After Sacre Coeur, the travelers took the Metro to the Etienne Marcel stop and wandered down the rue Montorgueil, a collection of shops and eateries not unlike Seattle's Pike Place Market. Traci bought a tasty pastry from La Patisserie Stohrer – a bakery established in 1725 and a favorite of King Louis XV. On the metro again, the travelers went to the Musee National D'art Moderne (modern art museum) where, like with New York's Museum of Modern Art (MOMA), you learn that art is in the eye of the beholder (or the one paying for it). The building is quite a contrast to Parisian architecture, and as with Seattle's Experience Music Project (EMP), has many critics. Next, Ray and Traci enjoyed treats from Berthillon, the other famous Parisian ice cream place.
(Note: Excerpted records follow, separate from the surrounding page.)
-- ==== Sys2Proof/Machine/Ops.lean ====
section
/-! DEFINITION. The named operations on the board: writing a slot, posting a notice, changing a node state with all
that goes with it, and the switch's answers to an on action, an off action and a release. -/

namespace Sys2Proof.Machine

/-! ### Slots and output lines -/

/-- Write the live half of a slot. -/
def Board.setNode (b : Board) (i : Slot) (n : Node) : Board := { b with nodes := b.nodes.set i.val n i.isLt }

/-- Change the live half of a slot by a function. -/
def Board.updNode (b : Board) (i : Slot) (f : Node → Node) : Board := b.setNode i (f (b.node i))

/-- Drive or release an output line (R31). -/
def Board.drive (b : Board) (o : Fin 16) (d : Drive) : Board := { b with outs := b.outs.set o.val d o.isLt }

/-- Do something for every slot in ascending order. -/
def Board.forSlots (b : Board) (f : Board → Slot → Board) : Board := slots.foldl f b

/-! ### Notices (R195) -/

/-- Replace the payload of the entry of the notice's kind and count the merge. The count is at most 255. -/
def mergeNotice (n : Notice) (x : NoticeEntry) : NoticeEntry :=
  if x.notice.kind = n.kind then ⟨n, min 255 (x.count + 1), true⟩ else x

/-- Post a notice into a queue: one entry of each kind, new kinds at the end. -/
def postInto (q : List NoticeEntry) (n : Notice) : List NoticeEntry :=
  if q.any (fun x => x.notice.kind = n.kind) then q.map (mergeNotice n) else q ++ [⟨n, 1, false⟩]

/-- Post a notice. -/
def Board.post (b : Board) (n : Notice) : Board := { b with notices := postInto b.notices n }

/-! ### Node states -/

/-- The changes over which the bad count runs on (R54). PENDING with the output on counts for an undo-off as for an off
action (entry 35). -/
def badRunsOn : NodeState → NodeState → Bool
  | .settling, .good => true
  | .good, .pending true => true
  | .pending true, .good => true
  | _, _ => false

/-- A node after a change of node state: counters restarted, the deadline of the new state, the context cleared at
OFF and FAULTED (R54), the unobserved mark kept only in DISCHARGING (R89), the charge kept only in RAMPING (R78). -/
def Node.withState (n : Node) (st : NodeState) (dl : Option Deadline) : Node :=
  { n with
    state := st
    inCount := 0
    overCount := 0
    badCount := if badRunsOn n.state st then n.badCount else 0
    offCount := 0
    unobserved := n.unobserved && st == .discharging
    deadline := dl
    ending := if st.isDown then .off else n.ending
    failure := n.failure && !st.isDown
    forced := n.forced && !st.isDown
    charge := if st = .ramping then n.charge else 0 }

/-- The budget in use after a node takes a state: its charge is released when it leaves RAMPING (R78). -/
def releasedBudget (inUse : Nat) (n : Node) (st : NodeState) : Nat :=
  if n.state = .ramping ∧ st ≠ .ramping then inUse - n.charge else inUse

/-- The output lines after a node takes a state: its line is at the level the state names (R52). -/
def outsFor (cfg : WorkingConfig) (outs : Vector Drive 16) (i : Slot) (st : NodeState) : Vector Drive 16 :=
  match cfg.node i with
  | none => outs
  | some r => outs.set r.output.val (.driven (r.outLevel st.level)) r.output.isLt

/-- The change of a node state, with its output, context, counters and charge (R52, R54, R78). -/
def enter (cfg : WorkingConfig) (b : Board) (i : Slot) (st : NodeState) (dl : Option Deadline) : Board :=
  { b with
    nodes := b.nodes.set i.val ((b.node i).withState st dl) i.isLt
    outs := outsFor cfg b.outs i st
    inUse := releasedBudget b.inUse (b.node i) st }

/-- A node whose output goes to its off level and that runs its discharge or off hold: DISCHARGING for a RAIL,
STOPPING otherwise, the discharge deadline running (R56). -/
def fall (e : Env) (b : Board) (i : Slot) : Board :=
  match e.cfg.node i with
  | none => b
  | some r =>
    enter e.cfg b i (if r.body.isRail then .discharging else .stopping) (some ⟨.discharge, e.now + r.discharge⟩)

/-- A node enters SETTLING with its settle time running; a settle time of 0 makes it GOOD at once (R55, R59). -/
def toSettling (e : Env) (b : Board) (i : Slot) : Board :=
  match e.cfg.node i with
  | none => b
  | some r =>
    if r.settle = 0 then enter e.cfg b i .good none
    else enter e.cfg b i .settling (some ⟨.settle, e.now + r.settle⟩)

/-- A node enters RAMPING with its ramp deadline running (R55). -/
def toRamping (e : Env) (b : Board) (i : Slot) : Board :=
  match e.cfg.node i with
  | none => b
  | some r => enter e.cfg b i .ramping (some ⟨.ramp, e.now + r.ramp⟩)

/-! ### Fault reports -/

/-- The last sample a fault report carries: held for an ANALOG source (R75). -/
def faultSample (cfg : WorkingConfig) (b : Board) (i : Slot) : Option Nat :=
  match cfg.node i with
  | none => none
  | some r => if r.body.isAnalog then (b.node i).lastSample else none

/-- The fault field of the record: the first node fault of the transition, replaced only by a critical one (R18).
A fault in DRAINING is in no transition. -/
def recordFault (b : Board) (i : Slot) (k : FaultKind) (replaces : Bool) : Option Record :=
  if b.phase.inTransition then
    b.record.map (fun r => { r with fault := if r.fault.isNone || replaces then some (i, k) else r.fault })
  else b.record

/-- A node becomes FAULTED and its fault is reported with a consequence (R75, R148, R18). An on member that was
still falling from an earlier cascade leaves the change set (R12). In LOWERING the test of R17 falls due. -/
def reportFault (e : Env) (b : Board) (i : Slot) (k : FaultKind) (c : Consequence) : Board :=
  let notice := Notice.fault i k (faultSample e.cfg b i) b.phase b.transitionKind c
  let leaves := b.phase == .lowering && (b.stateOf i).isFalling && (b.node i).member == some true
  let b1 := { (enter e.cfg b i (.faulted k) none) with
    record := recordFault b i k (c != Consequence.none)
    blockTest := b.blockTest || b.phase == Phase.lowering }
  (b1.updNode i (fun n => { n with member := if leaves then none else n.member })).post notice

/-! ### Release (R73) -/

/-- A node takes its ending at a release or at the end of one: OFF, or FAULTED with kind BLOCKED, a fault without a
consequence of its own (R149). -/
def takeQuietEnding (e : Env) (b : Board) (i : Slot) (ending : Ending) (c : Consequence) : Board :=
  match ending with
  | .off => enter e.cfg b i .off none
  | .blocked => reportFault e b i .blocked c

/-- The context a release leaves on a node in flight. -/
def Node.releasedWith (n : Node) (ending : Ending) : Node :=
  { n with ending := ending, failure := false, forced := true }

/-- The fault handler releases a node (R73). An ending taken at once carries the consequence of the fault that
caused the release. -/
def release (e : Env) (b : Board) (i : Slot) (ending : Ending) (c : Consequence) : Board :=
  match b.stateOf i with
  | .off | .faulted _ => b
  | .queued | .pending false => takeQuietEnding e b i ending c
  | .pending true | .ramping | .settling | .good => (fall e b i).updNode i (·.releasedWith ending)
  | .stopping | .discharging => b.updNode i (·.releasedWith ending)

end Sys2Proof.Machine
end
Ray actually preferred the nearby Amorino (from the previous day) so he bought a second ice cream from them. Traci wanted to try a falafel at L'as du Falafel, so she ordered one at the takeout window and enjoyed the delicious and spicy meal on a parkbench in nearby Places de Vosges. Stomachs full, Ray and Traci rested up for their final full day in Paris.
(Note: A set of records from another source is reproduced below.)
-- ==== Sys2Proof/Machine/WakeUnit.lean ====
section
/-! DEFINITION. The board's side of the wake unit and of reversal: arming, the service choice, the pending wake list,
the begin of REVERSING and the fate of an arrival. -/

namespace Sys2Proof.Machine

/-- The source id of the front panel's arrivals (R108). -/
def buttonId : SourceId := 8

/-- The source id of WAKE requests (R108). -/
def linkId : SourceId := 9

/-- The armed set contains a platform state; none contains WORKING (R115). -/
def Armed.has (a : Armed) : Platform → Bool
  | .working => false
  | .doze => a.doze
  | .hibernate => a.hibernate
  | .off => a.off

/-- The armed set of a source; BUTTON's is fixed (R109). -/
def WorkingConfig.armedSet (cfg : WorkingConfig) (id : SourceId) : Armed :=
  if h : id.val < 8 then (cfg.line ⟨id.val, h⟩).armed
  else if id = buttonId then ⟨true, true, true⟩
  else cfg.link.armed

/-- The priority of a source. -/
def WorkingConfig.wakePriority (cfg : WorkingConfig) (id : SourceId) : Nat :=
  if h : id.val < 8 then (cfg.line ⟨id.val, h⟩).priority
  else if id = buttonId then cfg.button.priority
  else cfg.link.priority

/-- The entry policy of a source. -/
def WorkingConfig.wakePolicy (cfg : WorkingConfig) (id : SourceId) : Policy :=
  if h : id.val < 8 then (cfg.line ⟨id.val, h⟩).policy
  else if id = buttonId then cfg.button.policy
  else cfg.link.policy

/-- The arming situation of the engine allows a source with this armed set (R115). -/
def armedBySituation (b : Board) (a : Armed) : Bool :=
  match b.phase with
  | .idle => a.has b.platform
  | .draining => a.has .off
  | .lowering | .raising | .reversing =>
    match b.record with
    | none => false
    | some r => a.has r.source || a.has r.target

/-- A source is armed (R115, R116). -/
def armed (e : Env) (b : Board) (id : SourceId) : Bool :=
  if e.unconfigured then false
  else if b.lockout ≠ .none then id == buttonId
  else armedBySituation b (e.cfg.armedSet id)

/-- The service choice: the lowest priority number, the earliest of equals (R122). -/
def pickWake (cfg : WorkingConfig) : List SourceId → Option SourceId
  | [] => none
  | id :: l =>
    match pickWake cfg l with
    | none => some id
    | some best => if cfg.wakePriority id ≤ cfg.wakePriority best then some id else some best

/-- A source joins the pending wake list at its end, unless it is on it (R121). -/
def joinList (l : List SourceId) (id : SourceId) : List SourceId := if id ∈ l then l else l ++ [id]

/-- A lockout is set: the list is emptied and the AC restore mark cleared (R157). -/
def setLockout (b : Board) (l : Lockout) : Board := { b with lockout := l, wakes := [], acRestore := false }

/-! ### The begin of REVERSING (R132) -/

/-- Steps 3 and 4: a QUEUED node takes OFF, a PENDING node returns to its start level. -/
def returnToStart (e : Env) (b : Board) (i : Slot) : Board :=
  match b.stateOf i with
  | .queued => enter e.cfg b i .off none
  | .pending true => enter e.cfg b i .good none
  | .pending false => enter e.cfg b i .off none
  | .off | .ramping | .settling | .good | .stopping | .discharging | .faulted _ => b

/-- A member that was still falling from an earlier cascade when the transition started: it falls as an on member with
no entry on the stack (R12). -/
def Node.stillFalls (n : Node) (hasEntry : Bool) : Bool :=
  n.state.isFalling && n.member == some true && !hasEntry

/-- Steps 4 to 7 on the slot itself: no member, the target is the start level, an off action's ending BLOCKED becomes
OFF, a failure mark in DISCHARGING is cleared, and a former member that still falls from an earlier cascade stays OFF at
rest. A node that a cascade of this transition released keeps the release's ending (R135; entry 43). -/
def Node.dissolve (n : Node) (hasEntry : Bool) : Node :=
  { n with
    member := none
    levelBlocked := false
    target := n.startLevel
    ending := if (n.state.isFalling && !n.forced) || n.stillFalls hasEntry then .off else n.ending
    failure := n.failure && !(n.state == .discharging) }

/-- Step 8: a node whose start level is on and that a cascade released without an entry on the stack. -/
def blockReleased (e : Env) (b : Board) (i : Slot) : Board :=
  if (b.node i).startLevel && !listed b.stack i then
    match b.stateOf i with
    | .off => reportFault e b i .blocked .none
    | .stopping | .discharging => b.updNode i (fun n => { n with ending := .blocked })
    | .pending _ | .queued | .ramping | .settling | .good | .faulted _ => b
  else b

/-- REVERSING begins, for a reversal or an unwind (R132). -/
def beginReversing (e : Env) (b : Board) : Board :=
  let b1 := { b with phase := .reversing, issue := [], emptyChange := false, blockTest := false, held := false }
  let b2 := b1.forSlots (returnToStart e)
  let b3 := { b2 with nodes := Vector.ofFn (fun i => (b2.node i).dissolve (listed b2.stack i)) }
  b3.forSlots (blockReleased e)

/-! ### Arrivals -/

/-- The fault handler decides a BUTTON arrival under a lockout: RESUME is cleared, THERMAL only while HOTSHUT_N is
inactive (R158). None where the arrival is discarded. -/
def clearLockout (e : Env) (b : Board) : Option Board :=
  match b.lockout with
  | .none => some b
  | .resume => some { b with lockout := .none, counter := 0 }
  | .thermal => if e.hotshutActive then none else some { b with lockout := .none, counter := 0 }

/-- An armed arrival is a reversal cause (R119). -/
def reverses (cfg : WorkingConfig) (b : Board) (id : SourceId) (r : Record) : Bool :=
  (b.phase == .lowering || b.phase == .raising) && r.kind.isDownward && b.reversible
    && cfg.wakePolicy id == .reverse

/-- The fate of an armed arrival: it reverses the transition or joins the list (R118, R119). A source that reverses
a DROP is placed on the list as well. -/
def takeArrival (e : Env) (b : Board) (id : SourceId) : Board :=
  match b.record with
  | none => { b with wakes := joinList b.wakes id }
  | some r =>
    if reverses e.cfg b id r then
      beginReversing e { b with
        record := some { r with wake := some id }
        wakes := if r.source.isSleeping then joinList b.wakes id else b.wakes }
    else { b with wakes := joinList b.wakes id }

/-- An arrival whose source is not armed is discarded (R115). -/
def takeIfArmed (e : Env) (b : Board) (id : SourceId) : Board :=
  if armed e b id then takeArrival e b id else b

/-- An arrival of a source (R114 to R119); a BUTTON arrival under a lockout goes to the fault handler first (R116). -/
def arrive (e : Env) (b : Board) (id : SourceId) : Board :=
  if id = buttonId then
    match clearLockout e b with
    | none => b
    | some b1 => takeIfArmed e b1 id
  else takeIfArmed e b id

end Sys2Proof.Machine
end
A steady drizzle returned on Thursday. Despite the rain, Ray ran around the large running track at the park a block from the Hilton. The first stop on the dreary morning was the Louvre. Ray and Traci visited the Louvre last year during their one day Paris adventure, so this time they tried to visit exhibits they had not seen before such as Asian and Roman artifacts, and the grandiose Napoleon III apartments.
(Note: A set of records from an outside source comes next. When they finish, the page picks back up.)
/-! ### The issue list and the rollback stack (R14, R130, R137) -/

/-- Push the entry of a slot; an undo entry takes the place of the slot's forward entry (R137). -/
def pushEntry (b : Board) (i : Slot) (act : ActKind) : Board :=
  { b with stack := ⟨i, act⟩ :: b.stack.filter (fun a => a.slot ≠ i) }

/-- Put slots on the issue list with an action: behind what earlier events have listed, and in slot order among what
this event lists (R14). -/
def enlist (b : Board) (act : ActKind) (l : List Slot) : Board :=
  let fresh := b.issue.filter (fun a => b.listedNow.contains a.slot) ++ l.map (⟨·, act⟩)
  { b with
    issue := b.issue.filter (fun a => !b.listedNow.contains a.slot)
      ++ fresh.insertionSort (fun a c => a.slot ≤ c.slot)
    listedNow := b.listedNow ++ l }

/-- The issue of an on action or undo-on to a node PENDING at its off level (R55). A RAIL joins the arbiter queue;
its entry is pushed at the grant. -/
def issueOn (e : Env) (b : Board) (i : Slot) (act : ActKind) : Board :=
  match e.cfg.node i with
  | none => b
  | some r =>
    match r.body with
    | .rail .. => enter e.cfg b i .queued none
    | .signal => pushEntry (toSettling e b i) i act
    | .handshake .. => pushEntry (toRamping e b i) i act

/-- The issue of an off action or undo-off to a node PENDING at its on level (R56). -/
def issueOff (e : Env) (b : Board) (i : Slot) (act : ActKind) : Board :=
  let ending := if act == .off && (b.node i).levelBlocked then Ending.blocked else .off
  pushEntry ((fall e b i).updNode i (fun n => { n with ending := ending })) i act

/-- The record's irreversible flag. -/
def WorkingConfig.irreversible (cfg : WorkingConfig) (i : Slot) : Bool :=
  match cfg.node i with
  | none => false
  | some r => r.irreversible

/-- One action is issued. An off action clears the reversibility mark at an irreversible node (R131). An action whose
node was released after it was listed finds the node no longer PENDING and does nothing to it. -/
def issueAction (e : Env) (b : Board) (a : Action) : Board :=
  match a.act with
  | .on | .undoOn => if b.stateOf a.slot = .pending false then issueOn e b a.slot a.act else b
  | .off | .undoOff =>
    let b1 := { b with reversible := b.reversible && !(a.act == .off && e.cfg.irreversible a.slot) }
    if b.stateOf a.slot = .pending true then issueOff e b1 a.slot a.act else b1

/-- The head of the issue list is issued (R14, R27). -/
def issueHead (e : Env) (b : Board) : Board :=
  match b.issue with
  | [] => b
  | a :: rest => issueAction e { b with issue := rest, held := false } a

/-- The head is issued, or held with a HELD notice while step hold is on (R26). -/
def issueStep (e : Env) (b : Board) : Option Board :=
  match b.issue with
  | [] => none
  | a :: _ =>
    if b.stepHold then
      if b.held then none else some ({ b with held := true }.post (.held a.slot a.act))
    else some (issueHead e b)

/-- Actions whose node is OFF or FAULTED leave the list (R14). -/
def purgeStep (b : Board) : Option Board :=
  if b.issue.any (fun a => (b.stateOf a.slot).isDown) then
    some { b with
      issue := b.issue.filter (fun a => !(b.stateOf a.slot).isDown)
      held := b.held && !(b.issue.head?.any (fun a => (b.stateOf a.slot).isDown)) }
  else none

/-- The members that have become eligible are listed (R14). -/
def eligibleStep (b : Board) (act : ActKind) (test : Slot → Bool) : Option Board :=
  match slots.filter (fun i => test i && !listed b.issue i) with
  | [] => none
  | l => some (enlist b act l)

/-! ### The arbiter (R83 to R86) -/

/-- The head of the queue may be granted (R84, R85). -/
def mayGrant (e : Env) (b : Board) (i : Slot) : Bool :=
  let budget := e.cfg.settings.budget
  let rails := b.rampingRails e.cfg
  if e.cfg.weight i ≤ budget then
    b.inUse + e.cfg.weight i ≤ budget && rails.all (fun j => e.cfg.weight j ≤ budget)
  else rails.isEmpty

/-- The stack entry of a grant: that of the on action, that of the undo-on, or none for a retry (R86). -/
def grantEntry (b : Board) (i : Slot) : Board :=
  match b.phase with
  | .reversing => if b.stack.contains ⟨i, .off⟩ then pushEntry b i .undoOn else b
  | .idle | .lowering | .raising | .draining => if listed b.stack i then b else pushEntry b i .on

/-- A grant (R86). -/
def grant (e : Env) (b : Board) (i : Slot) : Board :=
  let w := e.cfg.weight i
  let b1 := (toRamping e b i).updNode i (fun n => { n with charge := w })
  grantEntry { b1 with inUse := b1.inUse + w, pointer := i } i

/-- The arbiter considers a grant (R83). -/
def grantStep (e : Env) (b : Board) : Option Board :=
  match b.queue e.cfg with
  | [] => none
  | i :: _ => if mayGrant e b i then some (grant e b i) else none

/-! ### Blocking of PENDING on members (R17) -/

/-- A slot is a PENDING on member. -/
def pendingOn (b : Board) (i : Slot) : Bool := (b.node i).member == some true && b.stateOf i == .pending false

/-- A prerequisite that blocks: FAULTED, or OFF and no on member (R17); `blocked` are slots already to be blocked. -/
def prereqBlocks (b : Board) (blocked : List Slot) (p : Slot) : Bool :=
  (b.stateOf p).isFaulted || (b.stateOf p == .off && (b.node p).member != some true) || blocked.contains p

/-- One round of the blocking that runs down the graph (R17). -/
def blockRound (cfg : WorkingConfig) (b : Board) (blocked : List Slot) : List Slot :=
  slots.filter (fun i => pendingOn b i && (cfg.prereqs i).any (prereqBlocks b blocked))

/-- The PENDING on members to be blocked (R17). -/
def toBlock (cfg : WorkingConfig) (b : Board) : List Slot := Nat.iterate (blockRound cfg b) 20 []

/-- R17; the faults of one event follow in slot order (R148). Once one of them is a critical loss that begins an
unwind, the members not yet blocked return to OFF with it instead (R134): which of several stood ahead of the critical
one is left open, and slot order is the model's choice (entry 38). -/
def blockStep (e : Env) (b : Board) : Option Board :=
  match toBlock e.cfg b with
  | [] => none
  | i :: _ => some (takeFault e b i .blocked false)

/-- R17 in LOWERING, where the test is made only when a node becomes FAULTED (entry 39). -/
def blockTestStep (e : Env) (b : Board) : Option Board :=
  if b.blockTest then
    match blockStep e b with
    | some t => some t
    | none => some { b with blockTest := false }
  else none

/-! ### LOWERING (R11 to R15) -/

/-- The level-blocked nodes that are OFF take fault BLOCKED in slot order (R11). Once one of them has begun an unwind
or an emergency off, the rest of the event's faults have no consequence of their own (R149). Their notices carry the
phase and the transition kind as the first consequence has left them; R148 leaves that open (entry 20). -/
def blockLevels (e : Env) (b : Board) (l : List Slot) : Board :=
  l.foldl (fun b i => if b.phase = .lowering then takeFault e b i .blocked false else reportFault e b i .blocked .none) b

/-- The level-blocked nodes that are OFF. -/
def levelBlockedOff (b : Board) : List Slot :=
  slots.filter (fun i => (b.node i).levelBlocked && b.stateOf i == .off)

/-- R11. -/
def levelStep (e : Env) (b : Board) : Option Board :=
  match levelBlockedOff b with
  | [] => none
  | l => some (blockLevels e b l)

/-- An on member that has reached OFF takes PENDING (R12). -/
def rejoinStep (e : Env) (b : Board) : Option Board :=
  match slots.filter (fun i => (b.node i).member == some true && b.stateOf i == .off) with
  | [] => none
  | i :: _ => some (enter e.cfg b i (.pending false) none)

/-- An off member is eligible (R13). -/
def offEligible (e : Env) (b : Board) (i : Slot) : Bool :=
  (b.node i).member == some false && b.stateOf i == .pending true && b.dependentsDown e.cfg i

/-- The end of lowering (R15). A node that is no member and still falls from an earlier cascade holds LOWERING open,
but not when the change set was empty at the start event: that transition completes at once (R21, entry 33). -/
def loweringOver (b : Board) : Bool :=
  b.emptyChange
    || (slots.all (fun i => (b.node i).member != some false || (b.stateOf i).isDown)
      && b.allStates (fun st => !st.isFalling))

/-- LOWERING. -/
def loweringStep (e : Env) (b : Board) : Option Board :=
  purgeStep b <|> levelStep e b <|> rejoinStep e b <|> blockTestStep e b <|> eligibleStep b .off (offEligible e b) <|>
    issueStep e b <|> (if loweringOver b then some { b with phase := .raising } else none)

/-! ### RAISING (R16 to R21) -/

/-- An on member that waits again after a ramp failure rejoins the queue as a retry (R16, R67). -/
def retryStep (e : Env) (b : Board) : Option Board :=
  match slots.filter (fun i => pendingOn b i && listed b.stack i && b.prereqsGood e.cfg i) with
  | [] => none
  | i :: _ => some (enter e.cfg b i .queued none)

/-- An on member is eligible (R16). -/
def onEligible (e : Env) (b : Board) (i : Slot) : Bool :=
  pendingOn b i && !listed b.stack i && b.prereqsGood e.cfg i

/-- A member is resolved, at its target or by fault (R12). -/
def resolved (n : Node) : Bool :=
  match n.member with
  | none => true
  | some true => n.state == .good || n.state.isFaulted
  | some false => n.state.isDown

/-- The completion test (R19), or the completion at the start event of a transition with nothing to change (R21). -/
def raisingOver (e : Env) (b : Board) : Bool :=
  b.emptyChange
    || (slots.all (fun i => resolved (b.node i)
        && !((b.node i).member.isSome && (b.stateOf i).isFaulted && e.cfg.critical i))
      && b.allStates (fun st => !st.isFalling && st != .queued))

/-- A level-blocked node that still falls when its transition completes is to take BLOCKED when it reaches OFF (R11). -/
def Node.blockFalling (n : Node) : Node :=
  if n.levelBlocked && n.state.isFalling then { n with ending := .blocked } else n

/-- The end of RAISING. Only where the change set was empty can a level-blocked node still fall (entry 33). -/
def endRaising (e : Env) (b : Board) : Board :=
  complete e (if b.emptyChange then { b with nodes := b.nodes.map Node.blockFalling } else b)

/-- RAISING. -/
def raisingStep (e : Env) (b : Board) : Option Board :=
  purgeStep b <|> blockStep e b <|> retryStep e b <|> eligibleStep b .on (onEligible e b) <|> issueStep e b <|>
    grantStep e b <|> (if raisingOver e b then some (endRaising e b) else none)

/-! ### REVERSING (R135 to R139) -/

/-- An undo entry whose node is at rest is removed (R137). -/
def undoneStep (b : Board) : Option Board :=
  match b.stack with
  | ⟨i, .undoOn⟩ :: rest | ⟨i, .undoOff⟩ :: rest =>
    if (b.stateOf i).atRest then some { b with stack := rest } else none
  | _ => none

/-- The top forward entry is settled on a board at rest (R136). -/
def settleTop (e : Env) (b : Board) (a : Action) (rest : List Action) : Option Board :=
  match a.act, b.stateOf a.slot with
  | .on, .faulted _ | .off, .faulted _ => some { b with stack := rest }
  | .on, .off => some { b with stack := rest }
  | .off, .good => some { b with stack := rest }
  | .on, .good =>
    if b.dependentsDown e.cfg a.slot then
      some (enlist (enter e.cfg b a.slot (.pending true) none) .undoOff [a.slot])
    else none
  | .off, .off =>
    if b.prereqsGood e.cfg a.slot then
      some (enlist (enter e.cfg b a.slot (.pending false) none) .undoOn [a.slot])
    else some (takeFault e { b with stack := rest } a.slot .blocked false)
  | _, _ => none

/-- The next entry is taken only while every node is at rest (R135). -/
def undoStep (e : Env) (b : Board) : Option Board :=
  if b.allStates NodeState.atRest then
    match b.stack with
    | [] => none
    | a :: rest => settleTop e b a rest
  else none

/-- REVERSING ends when the stack is empty and every node is at rest (R139). -/
def reversingOver (b : Board) : Bool := b.stack.isEmpty && b.allStates NodeState.atRest

/-- REVERSING. -/
def reversingStep (e : Env) (b : Board) : Option Board :=
  purgeStep b <|> undoneStep b <|> undoStep e b <|> issueStep e b <|> grantStep e b <|>
    (if reversingOver b then some (endReversing e b) else none)

/-! ### One event -/

/-- The first change the phase calls for. -/
def engineStep (e : Env) (b : Board) : Option Board :=
  match b.phase with
  | .idle => idleStep e b
  | .lowering => loweringStep e b
  | .raising => raisingStep e b
  | .reversing => reversingStep e b
  | .draining => if b.allStates NodeState.isDown then some (endEmergency e b) else none

/-- Changes until none is called for, at most `fuel` of them. -/
def settleFor (e : Env) : Nat → Board → Board
  | 0, b => b
  | fuel + 1, b =>
    match engineStep e b with
    | none => b
    | some b1 => settleFor e fuel b1

/-- More changes than one event can make: each transition inside it makes at most some 200, and the resume failure
counter bounds how many there are. -/
def settleFuel : Nat := 4096

/-- Every change that follows inside the event (R57). -/
def settleBoard (e : Env) (b : Board) : Board := settleFor e settleFuel b

end Sys2Proof.Machine
end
The Louvre is so massive, people talk about how many months it would require to view each item. Certain exhibits (most notably, the Mona Lisa) get huge crowds but many less well publicized objects are also quite captivating. After a few hours at the Louvre, Ray and Traci ventured back into the shopping district to pick up goodies to bring home. They started at a store selling music boxes named Anna Joliet near the Louvre, then took the metro to The Bon Marche (a blast from the past for long time Seattle residents who shopped at the big department store before Macy's took over) and then went back to Printemps and Galleries Lafayette where they purchased some specialty chocolate from Sadaharu Aoki. Fortunately, the rain stopped and the skies were partly cloudy during their shopping excursion. Exhausted and hungry, the travelers returned to the Hilton for a brief break before dinner. For their last dinner, Traci and Ray took a suggestion from their friends Mike and Nancy and went to Auberge de la Reine Blanche. The place looks like a very traditional French restaurant on Ile Saint Louis near Notre Dame. With its English menus and jam packed tables full of Americans, it was clearly catering to tourists. For 20 Euros, patrons got a 2 course meal – Traci had a French Onion soup followed by Coq au vin. Ray had a delicious ravoli with cheese, mushrooms and potatoes (tasted like au gratin potatoes) and a great steak with aioli sauce. Ray felt the meal was the best of the trip. For dessert, Traci went to nearby Amorino for one last ice cream cone.

Ray and Traci departed early the next morning using the parishuttle.com (one 's') service arranged a couple days before departure. As with their trip into the city, traffic was bad due to an accident at the airport. An unattended baggage scare also delayed the check in process so the 6:15 hotel departure for a 10:30 flight was just right for a comfortable arrival. The flights went smoothly and the traveler's baggage made it thru the Chicago connection without incident. Ray and Traci's great adventure to Paris was an amazing experience but quite exhausting. As in London, travelers get an appreciation what old and classical really mean. Seeing places such as Versailles and Normandy gives great insight into the French culture. Experiencing the beauty of Sacre Coeur is an absolute must for any Parisian adventure.